§ Task prompt
Using the records below, quote only the span that opens with the line containing "Safe: nothing can" and closes with the line containing "nbits := 0, bcnt", exactly and inclusively.

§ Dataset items
-- ==== Sys2Proof/Machine/State.lean ====
section
/-! DEFINITION. The state of the block: the elements of R16, grouped by the unit that owns them (R35), the three output
streams (R36), and the two fields that are the model's own; the reasons a step can stop; the state after reset. -/

namespace Sys2Proof.Machine

/-- The state of `SYM` (R17, R18). -/
structure SymRegs where
  /-- `W`, 9 bits, the buffer extent in x. -/
  w : BitVec 9
  /-- `H`, 9 bits, the buffer extent in y. -/
  h : BitVec 9
  /-- `MODE`, 3 bits, seven legal values. -/
  mode : MirrorMode
  deriving DecidableEq, Repr

/-- The state of `LZW` (R24 to R31). -/
structure LzwRegs where
  /-- `PHASE`. -/
  phase : Phase
  /-- `DICT` in table form (R52), oldest row first; the 256 literals (R48) have no row. -/
  dict : List DictRow
  /-- `NEXT`, 13 bits, the next free code. -/
  nextCode : BitVec 13
  /-- `WIDTH`, 4 bits, the active code width. -/
  width : BitVec 4
  /-- `PREFIX` (R28): absent for the empty string (`PVALID` = 0), else `PCODE`. -/
  pfx : Option Code
  /-- `ACC`, 19 bits, the bits packed and not yet output, the oldest in bit 0. -/
  acc : BitVec 19
  /-- `NBITS`, 5 bits, the number of valid bits in `ACC`. -/
  nbits : BitVec 5
  /-- `BCNT`, 8 bits, the bytes already output in the open sub-block. -/
  bcnt : BitVec 8
  /-- `NSYM`, ghost: the symbol cursor. -/
  nsym : Nat
  deriving DecidableEq, Repr

/-- The whole state of the block (R13). -/
structure State where
  /-- The elements of `SYM`. -/
  sym : SymRegs
  /-- `VIS` (R20): the numbers of the bits that are set, strictly rising (notes/assumptions/7.md). -/
  vis : List Cell
  /-- `PAL` (R23): read-only, no command and no reset changes it. -/
  pal : Palette
  /-- The elements of `LZW`. -/
  lzw : LzwRegs
  /-- `RSP` (R36): the response words, oldest first. -/
  rsp : List ResponseWord
  /-- `OUT` (R36): the byte beats, oldest first. -/
  out : List Beat
  /-- `CODES` (R36), ghost: the `(code, width)` pairs emitted since the last `LZW.START`. -/
  codes : List (Code × BitVec 4)
  /-- The model's own: what the host has presented and the block has not yet taken, in order (R59, R193).
  DESIGN CHOICE: notes/assumptions/1.md. -/
  inbox : List HostEvent
  /-- The model's own: how many blocks of free values have been used. DESIGN CHOICE: notes/assumptions/5.md. -/
  freeCtr : Nat
  deriving DecidableEq, Repr

/-- The reasons for which the machine stops with a fault: none. Every word in every state has an outcome and there is
no state from which the block cannot go on (R187; 93 section 2). Nobody raises one. -/
inductive Fault where
  deriving DecidableEq, Repr

/-- The reasons for which the model has no meaning for a command. The block's own refusals (R181) are no such reason:
they are next states. -/
inductive Refusal where
  /-- The command has no meaning in this model yet. Raised by an arm of `exec` only, and no arm does. Safe: nothing can
  be proved of a step that does not happen. -/
  | notModelled (mnemonic : String)
  deriving DecidableEq, Repr

/-- The LZW elements right after reset (R32): `PHASE` is IDLE. The spec gives the others no value; the model names the
ones `LZW.START` will write before it emits. DESIGN CHOICE, unsafe: notes/assumptions/4.md. -/
def LzwRegs.reset : LzwRegs :=
  { phase := .idle, dict := [], nextCode := Config.firstFree, width := Config.widthInit, pfx := none, acc := 0,
    nbits := 0, bcnt := 0, nsym := 0 }

/-- The state right after reset (R200): `W` = `H` = 1, `MODE` none, `VIS` empty, `PAL` fixed, `PHASE` IDLE, the streams
empty; nothing presented by the host. -/
def State.reset : State :=
  { sym := { w := 1, h := 1, mode := .none }, vis := [], pal := Config.palette, lzw := LzwRegs.reset, rsp := [],
    out := [], codes := [], inbox := [], freeCtr := 0 }

end Sys2Proof.Machine
end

§ Exercise result
  /-- The command has no meaning in this model yet. Raised by an arm of `exec` only, and no arm does. Safe: nothing can
  be proved of a step that does not happen. -/
  | notModelled (mnemonic : String)
  deriving DecidableEq, Repr

/-- The LZW elements right after reset (R32): `PHASE` is IDLE. The spec gives the others no value; the model names the
ones `LZW.START` will write before it emits. DESIGN CHOICE, unsafe: notes/assumptions/4.md. -/
def LzwRegs.reset : LzwRegs :=
  { phase := .idle, dict := [], nextCode := Config.firstFree, width := Config.widthInit, pfx := none, acc := 0,
    nbits := 0, bcnt := 0, nsym := 0 }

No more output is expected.